:: Extracted material

-- ==== Sys2Proof/Machine/ArrRun.lean ====
section
/-!
DEFINITION. Running the passes of products: stationary tiles, starts, column blocks, outputs of GEMM, the end of an item
(R55 to R68, R75 to R79, R112, R114, R117, R120, R136, R137, R308).
-/
namespace Sys2Proof.Machine

/-- Key of a row and column, and of a value by slot or operation, row and column. -/
def rc (row col : Nat) : Nat := row * 2 ^ 24 + col
def prc (p row col : Nat) : Nat := (p * 128 + row) * 2 ^ 24 + col

/-- A token is present: below M and not masked (R114). -/
def tokenPresent (s : State) (en : Bool) (mask m t : Nat) : Bool :=
  t < m && (!en || bitOf (readByte s (mask + t / 8)).toNat (t % 8))

/-- The first token of a tile, and the K positions that the predicate leaves of a slice (R114, R122). -/
def tileToken (t : Bool) (p : Prod) (tile slice : Nat) : Nat := if t then 128 * slice else tile * rowsOf p.shape
def tileK0 (t : Bool) (p : Prod) (tile slice : Nat) : Nat := if t then 512 * tile else slice * sliceOf p.shape p.cls
def tileKCount (t : Bool) (p : Prod) (tile slice : Nat) : Nat :=
  if t then min 512 (p.k - 512 * tile) else min (sliceOf p.shape p.cls) (p.k - slice * sliceOf p.shape p.cls)

/-- Rows of a stationary tile: tokens of the row tile, or of an M slice. -/
def tileRows (t : Bool) (p : Prod) : Nat := if t then 128 else rowsOf p.shape

/-- Whether a work's product `i` takes its stationary operand from the item: after a prologue, or product 2 (R139). -/
def fromItem (w : ArrayWork) (i : Nat) : Bool := w.kind = .chain && (i = 1 || bitOf w.par.stageMask 0)

/-- The K positions that a tile's registers hold per row and segment (R57, R71). -/
def segKs (dbl : Bool) : Nat := if dbl then 1024 else 512

/-- The register words of a segment of a row (Table 3.1): one value in the low bits, in a double class half 0 in bits [7:0] and
half 1 in bits [15:8]. A masked half keeps what the register held. -/
def packSeg (dbl : Bool) (old : List W16) (l : List Nat) : List W16 :=
  (List.range (min 512 l.length)).map (fun j =>
    BitVec.ofNat 16 (l.getD j 0 +
      (if dbl then 256 * (match l[512 + j]? with | some v => v | none => (old.getD j 0).toNat / 256) else 0)))

/-- Write words into a row of registers from a column on. -/
def setWords (old : List W16) (b : Nat) (ws : List W16) : List W16 :=
  (old ++ List.replicate (b - old.length) 0).take b ++ ws ++ old.drop (b + ws.length)

/-- Load a tile into a register set (R55, R57, R66, R71, R75): token t's segment s goes to physical row t + s R, in S2 its
values to all four quarters (R70). Masked rows and positions are not written. -/
def loadRegs (old : Tile) (tag : TileTag) (shape : Nat) (dbl : Bool) (t : StagedTile) : Tile :=
  let R := rowsOf shape
  { owner := some tag
    x := (List.range 128).map (fun p =>
      let row := old.x.getD p []
      let seg := ((t.x.getD (p % R) []).drop (p / R * segKs dbl)).take (segKs dbl)
      if !(t.present.getD (p % R) false) then row
      else if shape = 2 then (List.range 4).foldl (fun row q => setWords row (128 * q) (packSeg false [] seg)) row
      else setWords row 0 (packSeg dbl row seg))
    xs := (List.range 128).map (fun r => if t.present.getD r false then t.xs.getD r [] else old.xs.getD r [])
    present := t.present, kCount := t.kCount }

/-- The code that a register set holds for logical row `r` and K position `k` of its tile. -/
def codeOf (t : Tile) (shape : Nat) (dbl : Bool) (r k : Nat) : Nat :=
  let w := ((t.x.getD (r + k / segKs dbl * rowsOf shape) []).getD (k % segKs dbl % 512) 0).toNat
  if dbl then w / (if k % segKs dbl / 512 = 1 then 256 else 1) % 256 else w

/-- The K slice of a register set's tile. -/
def Tile.slice (t : Tile) : Nat := t.owner.elim 0 (·.load.slice)

/-- 64 KiB units of a spilled area, its rows one after another and then their scales (log entry 105). -/
def spillUnits (rows n fmt : Nat) : Nat :=
  ceilDiv (rows * fmtBytes fmt n + (if isMx fmt then rows * scaleRow n else 0)) 65536

/-- Where the areas of an array that spill begin in its spill slot (R158), and the end of the last. -/
def proSpillAt (w : ArrayWork) (core arr : Nat) : Nat := w.par.spillAddr + (2 * core + arr) * w.par.spillStride
def handSpillAt (w : ArrayWork) (core arr : Nat) : Nat :=
  proSpillAt w core arr +
    (if w.par.proSpilled then
      65536 * spillUnits (rowsOf w.par.shape) (w.prods.headD {}).k (w.par.inCvt % 16) else 0)
def heldSpillAt (w : ArrayWork) (core arr : Nat) : Nat :=
  handSpillAt w core arr +
    (if w.par.handTier = 3 then
      65536 * spillUnits (rowsOf w.par.shape) (w.prods.headD {}).width ((w.prods.headD {}).yCvt % 16) else 0)
def spillEnd (w : ArrayWork) (core arr : Nat) : Nat :=
  heldSpillAt w core arr +
    (if w.par.heldSpilled then
      65536 * ceilDiv (rowsOf w.par.shape * (w.prods.getLast?.getD {}).width * 4) 65536 else 0)

/-- Whether the item area that product `i` loads from has spilled (Table 8.8). -/
def areaSpilled (w : ArrayWork) (i : Nat) : Bool := if i = 0 then w.par.proSpilled else w.par.handTier = 3

/-- Whether a load's tile comes from device memory: an operand, or an area that has spilled (R143, R148). -/
def fromMemory (w : ArrayWork) (l : LoadSpec) : Bool :=
  w.kind != .attendB && (!fromItem w l.prod || areaSpilled w l.prod)

/-- What a sluice fetches for a load from device memory (R112, R114, R122; for a spilled area R158). -/
def jobOf (s : State) (w : ArrayWork) (id : CmdId) (x : Item) (l : LoadSpec) (slots : List Nat) : TileJob :=
  let t := w.transposed
  let p := w.prods.getD l.prod {}
  let t0 := tileToken t p x.tile l.slice
  let k0 := tileK0 t p x.tile l.slice
  let kc := tileKCount t p x.tile l.slice
  let here := fun r => if w.kind = .chain then x.rows.getD r false else tokenPresent s p.rowMaskEn p.rowMask p.m (t0 + r)
  let base : TileJob :=
    { tag := { cmd := id, item := x.idx, load := l }, core := x.core, slots := slots
      x := p.x + t0 * p.xLd + k0 * fmtBits p.xFmt / 8, xLd := p.xLd, rowBytes := fmtBytes p.xFmt kc, fmt := p.xFmt
      xs := p.xs + t0 * scaleRow p.k + k0 / 32, xsLd := scaleRow p.k
      scaleBytes := if isMx p.xFmt && !t then scaleRow kc else 0
      present := (List.range (min (tileRows t p) (p.m - t0))).map here, kCount := kc }
  if fromItem w l.prod then
    let a := if l.prod = 0 then proSpillAt w x.core x.arr else handSpillAt w x.core x.arr
    let rb := fmtBytes p.xFmt p.k
    { base with
      x := a + k0 * fmtBits p.xFmt / 8, xLd := rb, xs := a + rowsOf p.shape * rb + k0 / 32, xsLd := scaleRow p.k }
  else base

/-- The tile of a load from an area that the item holds on the core (R139, R143, R148). -/
def areaTile (w : ArrayWork) (id : CmdId) (x : Item) (l : LoadSpec) : StagedTile :=
  let p := w.prods.getD l.prod {}
  let k0 := tileK0 false p x.tile l.slice
  let kc := tileKCount false p x.tile l.slice
  let codes := if l.prod = 0 then x.pro else x.hand
  let scales := if l.prod = 0 then x.proScale else x.handScale
  { tag := { cmd := id, item := x.idx, load := l }
    x := (List.range (rowsOf p.shape)).map (fun r => (List.range kc).map (fun k => tabGet codes 0 (rc r (k0 + k))))
    xs := (List.range (rowsOf p.shape)).map (fun r =>
      if isMx p.xFmt then (List.range (scaleRow kc)).map (fun b => tabGet scales 0x7F (rc r (k0 / 32 + b))) else [])
    present := x.rows, kCount := kc }

/-- The operand of a load is there: the prologue has run, or product 1's outputs are held (R139, R143). -/
def loadReady (w : ArrayWork) (x : Item) (l : LoadSpec) : Bool := w.kind != .chain || l.prod + 1 ≤ x.stage

/-- The passes that an item still has on an array. -/
def Item.passesOn (x : Item) (arr : Nat) : List PassSpec := if x.arr = arr then x.passes else x.passes1
def Item.setPasses (x : Item) (arr : Nat) (l : List PassSpec) : Item :=
  if x.arr = arr then { x with passes := l } else { x with passes1 := l }

/-- The items of a command that use an array, in grant order. -/
def myItems (s : State) (id : CmdId) (core arr : Nat) : List (Cmd × ArrayWork × Item) :=
  match arrayWork s id with
  | none => []
  | some (c, w) => (w.items.filter (fun x => x.core = core && x.uses w.kind arr)).map (fun x => (c, w, x))

/-- A register set holds the tile that a pass needs. -/
def tileFor (t : Tile) (id : CmdId) (idx : Nat) (l : LoadSpec) : Bool :=
  t.owner = some { cmd := id, item := idx, load := l }

/-- The next pass of a command on an array: of its first item there that has one. -/
def nextPass (s : State) (id : CmdId) (core arr : Nat) : Option (Cmd × ArrayWork × Item × PassSpec) :=
  (myItems s id core arr).findSome? (fun y => ((y.2.2.passesOn arr).head?).map (fun p => (y.1, y.2.1, y.2.2, p)))

/-- The pass's tile is in the active or shadow registers. -/
def tileThere (s : State) (core arr : Nat) (id : CmdId) (idx : Nat) (l : LoadSpec) : Bool :=
  tileFor (getArray s core arr).active id idx l || tileFor (getArray s core arr).shadow id idx l

/-- The place of a key block among those that an item streams, and the one of its two areas that the block uses (R179,
R181). -/
def attOrd (x : Item) (b : Nat) : Nat := (x.union.findIdx? (fun k => k = b)).getD 0
def attArea (x : Item) (b : Nat) : Nat := attOrd x b % 2

/-- The P slots of an area. -/
def probSlots (x : Item) (area : Nat) : List Nat := if area = 0 then x.proSlots else x.handSlots

/-- The slots of the area that a load reads where it is not from device memory: prologue or hand-over area, or of the P tile
of a block of `ATTEND` (R143, R148, R179). The queries' tile comes from the item itself (log entry 106). -/
def areaSlots (w : ArrayWork) (x : Item) (l : LoadSpec) : List Nat :=
  if w.kind = .attendB then
    if l.prob then probSlots x (attArea x l.slice) else []
  else if l.prod = 0 then x.proSlots else x.handSlots

/-- The load port may read a load's tile: it is full in its berm slot, or in the area that holds it (R136, R143). -/
def tileStaged (s : State) (w : ArrayWork) (id : CmdId) (x : Item) (l : LoadSpec) : Bool :=
  if fromMemory w l then tileFull s x.core { cmd := id, item := x.idx, load := l }
  else loadReady w x l && (areaSlots w x l).all (fun k =>
    let y := getSlot s (64 * x.core + k)
    y.st = .full || (y.st = .draining && y.claimant = some id))

/-- The item of the same grant on the other array that shares the pass's stream (R132): it has that pass still to run. -/
def pairOf (s : State) (id : CmdId) (core arr : Nat) (x : Item) (p : PassSpec) : Option Item :=
  ((myItems s id core (1 - arr)).find? (fun y =>
    y.2.1.kind != .attendB && y.2.2.grant = x.grant && y.2.2.idx != x.idx && (y.2.2.passesOn (1 - arr)).contains p)).map
    (·.2.2)

/-- The T area of a PV pass is free: the block that used it last has been combined (R184). -/
def areaThere (w : ArrayWork) (x : Item) (p : PassSpec) : Bool :=
  w.kind != .attendB || !p.load.prob || attOrd x p.load.slice < x.combined + 2

/-- A pass's own conditions on an array: its tile is staged or loaded, its strip or area is free (R136, R144). -/
def passReady (s : State) (w : ArrayWork) (id : CmdId) (core arr : Nat) (x : Item) (p : PassSpec) : Bool :=
  (tileThere s core arr id x.idx p.load || tileStaged s w id x p.load) && stripThere w x p && areaThere w x p

/-- Whether a command is of priority 0. -/
def urgentCmd (s : State) (id : CmdId) : Bool := match findCmd s id with | some c => c.urgent | none => false

/-- The pass in progress on an array belongs to a command of priorities 1 to 3. -/
def lowerPass (s : State) (core arr : Nat) : Option Pass :=
  match (getArray s core arr).pass with
  | none => none
  | some q => match findCmd s q.cmd with
    | some c => if c.urgent then none else some q
    | none => none

/-- A command's pass need not wait for what an array runs: nothing, or for a priority-0 command a lower pass (R136, R356). -/
def arrayOpen (s : State) (id : CmdId) (core arr : Nat) : Bool :=
  (getArray s core arr).pass.isNone || (urgentCmd s id && (lowerPass s core arr).isSome)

::::

◆ Assigned task ◆
Using the records above, report how many lines include "scales", with no words around the number.

◆ Solution below ◆
3